Lubridate - Parsing functions - 1st option

Examples

library(lubridate)
x1 <- mdy(c("12.23.2009", "2/13/2000", "10231998"))  # without separators

x1
## [1] "2009-12-23" "2000-02-13" "1998-10-23"
x2 <- ymd("2018:11:30")
    
x2
## [1] "2018-11-30"
str(x2)
##  Date[1:1], format: "2018-11-30"

Examples

# two different separators 
    
x3 <- dmy("27-2.1999")   
    
x3
## [1] "1999-02-27"
x4 <- dmy("12.5.2000", "12.23.2010") 
## Warning: 1 failed to parse.
x4
## [1] "2000-05-12" NA

Lubridate - Parsing Functions - 2nd option

There is the function parse_date_time() which takes an additional argument, orders,

where you can specify the order of the components in the date.

General Format : parse_date_time(x, orders = " " or c( " " ), tz = “UTC”, truncated = ,…)

Example :

# parse "2010 September 20th" 

parse_date_time("2010 September 20th", orders = "ymd")
## [1] "2010-09-20 UTC"

that would be equivalent to using the ymd() function from the previous exercise.

Lubridate - Parsing Functions - 2nd option (2)

Examples :

x <- "Monday June 1st 2001 at 5pm"

parse_date_time(x, orders = "AmdyIp")
## Warning: All formats failed to parse.
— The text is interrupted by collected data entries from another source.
/-- The close step of a visit that ends on a lane where nothing more follows. -/
theorem closeStep_plain (p : Part) (l : LaneId) (v : Visit) (hv : p.visit l = some v) (h : p.closesPlainly l) :
    p.closeStep l false = { p with
      tickets := { p.tickets with staging := exitEntered l v.count (p.lane l).exitAxles p.tickets.staging }
      lanes := (p.modLane l Lane.emptySlot).lanes } := by
  obtain ⟨h1, h2, h3, h4⟩ := h
  unfold Part.closeStep
  rw [hv]
  dsimp only
  have e1 : ((p.enterExitAxles l v.count (p.lane l).exitAxles).modLane l fun x => x.enterExit.emptySlot) = { p with
      tickets := { p.tickets with staging := exitEntered l v.count (p.lane l).exitAxles p.tickets.staging }
      lanes := (p.modLane l Lane.emptySlot).lanes } := rfl
  rw [e1]
  set q : Part := { p with
      tickets := { p.tickets with staging := exitEntered l v.count (p.lane l).exitAxles p.tickets.staging }
      lanes := (p.modLane l Lane.emptySlot).lanes } with hq
  have hl : q.lane l = (p.lane l).emptySlot := lane_modLane_self p l _
  simp only [Bool.false_eq_true, if_false]
  rw [if_pos (show (q.lane l).adoptedActive = true by rw [hl]; exact h2)]
  have hs : q.settleLaneState l = q := by
    unfold Part.settleLaneState
    dsimp only
    rw [if_neg]
    rw [hl]
    rintro (⟨_, k⟩ | ⟨k, _⟩)
    · exact Bool.false_ne_true (h3.symm.trans k)
    · exact absurd (h1.symm.trans k) (by decide)
  rw [hs]
  unfold Part.startPendingAudit
  split
  · rfl
  · rename_i x hx
    rw [if_neg]
    intro k
    exact h4 x hx k.1

/-- A visit without a pending entry that ends at once, on a lane where nothing more follows. -/
theorem endAtOnce_plain (p : Part) (l : LaneId) (v : Visit) (reason : AbortReason) (hv : p.visit l = some v)
    (hi : v.pendingIndex = none) (h : p.closesPlainly l) :
    p.endAtOnce l reason = { p with
      link := (p.notify (.visitAborted l v.count v.vehicle v.kind reason)).link
      tickets := { p.tickets with staging := exitEntered l v.count (p.lane l).exitAxles p.tickets.staging }
      lanes := (p.modLane l Lane.emptySlot).lanes } := by
  unfold Part.endAtOnce
  rw [hv]
  dsimp only
  have ha : p.abortEffect l v reason = (p.setVisit l { v with abort := some reason }).notify
      (.visitAborted l v.count v.vehicle v.kind reason) := by
    unfold Part.abortEffect Part.releasePending
    rw [hi]
  rw [ha]
  have hx : ((p.setVisit l { v with abort := some reason }).notify
      (.visitAborted l v.count v.vehicle v.kind reason)).lane l = { p.lane l with visit := some { v with abort := some reason } } := by
    show (p.setVisit l _).lane l = _
    exact lane_modLane_self p l _
  rw [closeStep_plain _ l { v with abort := some reason } (by unfold Part.visit; rw [hx])]
  · rw [hx]
    cases l <;> rfl
  · unfold Part.closesPlainly
    rw [hx]
    exact h

/-- The free slot is one of the list's. -/
theorem freeSlot_bound {x : Pairing} {i : Nat} (h : x.freeSlot = some i) : i < 64 := by
  unfold Pairing.freeSlot at h
  obtain ⟨s, hs, rfl⟩ := Option.map_eq_some_iff.mp h
  have := List.mem_zipIdx' (List.mem_of_find?_eq_some hs)
  simpa using this.1

theorem checkSite_settled (p : Part) (h : p.settingsSettled) : p.checkSite = p := by
  unfold Part.checkSite
  dsimp only
  rw [if_pos]
  have := h.2.2
  unfold Slot.settled at this
  simpa using this

/-- The consignment step on a lane whose dwell timer has just started (R56). -/
theorem consignStep_consigned (p q : Part) (l : LaneId) (w v : Visit) (id : VehicleId)
    (hl : q.lane l = { p.lane l with
      visit := some w, dwellTimer := p.start (1000 * (p.settings l).dwellLimit), waitTimer := .stopped })
    (hc : q.clock = p.clock) (hs : q.settings l = p.settings l) (hp : q.pairing.consignments = p.pairing.consignments) :
    p.consigned (q.consignStep l v id) l v id ∧
      (∀ m, m ≠ l → (q.consignStep l v id).lane m = q.lane m) ∧
      q.consignStep l v id = { q with
        lanes := (q.consignStep l v id).lanes
        pairing := { q.pairing with consignments := (q.consignStep l v id).pairing.consignments } } := by
  have hf : q.pairing.findConsignment id = p.pairing.findConsignment id := by
    unfold Pairing.findConsignment; rw [hp]
  have hn : ∀ n, q.start (1000 * n) = .running (p.clock.running + 10000 * n) := by
    intro n; unfold Part.start Part.now; rw [hc]; congr 1; omega
  have hn' : p.start (1000 * (p.settings l).dwellLimit) = .running (p.clock.running + 10000 * (p.settings l).dwellLimit) := by
    unfold Part.start Part.now; congr 1; omega
  unfold Part.consignStep
  rw [hf]
  cases hcase : p.pairing.findConsignment id with
  | none =>
    dsimp only
    refine ⟨⟨fun _ => ⟨?_, hp⟩, fun c k => by rw [hcase] at k; exact absurd k (by simp)⟩, ?_, ?_⟩
    · unfold Part.awaitsWith
      rw [lane_modLane_self]
      unfold Part.setVisit
      rw [lane_modLane_self, hl, hs, hn, hn']
    · intro m hm
      unfold Part.setVisit
      rw [lane_modLane, if_neg hm, lane_modLane, if_neg hm]
    · cases l <;> rfl
  | some c =>
    dsimp only
    refine ⟨⟨fun k => by rw [hcase] at k; exact absurd k (by simp), fun c' k => ?_⟩, ?_, ?_⟩
    · rw [hcase] at k
      obtain rfl := Option.some.inj k
      refine ⟨?_, ?_⟩
      · unfold Part.entersWith Part.enterEntering
        rw [lane_modLane_self]
        have e1 : ((q.dropConsignment id).setVisit l { v with consignment := some c.consignment }).settings l = p.settings l := by
          rw [← hs]; unfold Part.settings Part.adopted Part.setVisit; rw [lane_modLane_self]; rfl
        have e2 : ∀ n, ((q.dropConsignment id).setVisit l { v with consignment := some c.consignment }).start n = q.start n := fun _ => rfl
        rw [e1, e2, hn]
        unfold Part.setVisit
        rw [lane_modLane_self]
        show ({ ({ q.lane l with visit := _ } : Lane) with visit := _, waitTimer := _, settleTimer := _, quietTimer := _ } : Lane) = _
        rw [hl, hn']
        rfl
      · show q.pairing.consignments.filter _ = _
        rw [hp]
    · intro m hm
      unfold Part.enterEntering Part.setVisit
      rw [lane_modLane, if_neg hm, lane_modLane, if_neg hm]
      rfl
    · cases l <;> rfl

/-- At most the lanes and the pairing unit have changed. -/
def Part.goesOnly (p q : Part) : Prop := ∃ lanes pairing, q = { p with lanes := lanes, pairing := pairing }

theorem Part.goesOnly.trans {p q r : Part} (h : p.goesOnly q) (k : q.goesOnly r) : p.goesOnly r := by
  obtain ⟨_, _, rfl⟩ := h
  obtain ⟨_, _, rfl⟩ := k
  exact ⟨_, _, rfl⟩

/-- A visit goes on: of the part but its lane and the pairing unit nothing has changed. -/
theorem goesOn_of {p q : Part} {l : LaneId} (h : p.goesOnly q)
    (ho : q.lane l.other = p.lane l.other) : q.link = p.link ∧ q.lane l.other = p.lane l.other ∧ q.decks = p.decks ∧
      q.tickets = p.tickets ∧ q.audit = p.audit ∧ q.tables = p.tables ∧ q.store = p.store ∧ q.clock = p.clock := by
  obtain ⟨lanes, pairing, rfl⟩ := h
  simpa using ho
No formats found.
## [1] NA
parse_date_time(c("10.23.2010", "2019-10-23"), order = c("mdy","ymd"))
## [1] "2010-10-23 UTC" "2019-10-23 UTC"

Examples

#  Specify order to include both "mdy" and "dmy"

dates <- c("October 23, 2011", "September 10, 2010", "April 26, 2012", "13 July 2011", "3 November 2014")

parse_date_time(dates, orders = c("mdy", "dmy"))
## [1] "2011-10-23 UTC" "2010-09-10 UTC" "2012-04-26 UTC" "2011-07-13 UTC"
## [5] "2014-11-03 UTC"
dates <- c("October 23, 2011", "September 10, 2010", "April 26, 2012", "13 July 2011", "3.10.2014")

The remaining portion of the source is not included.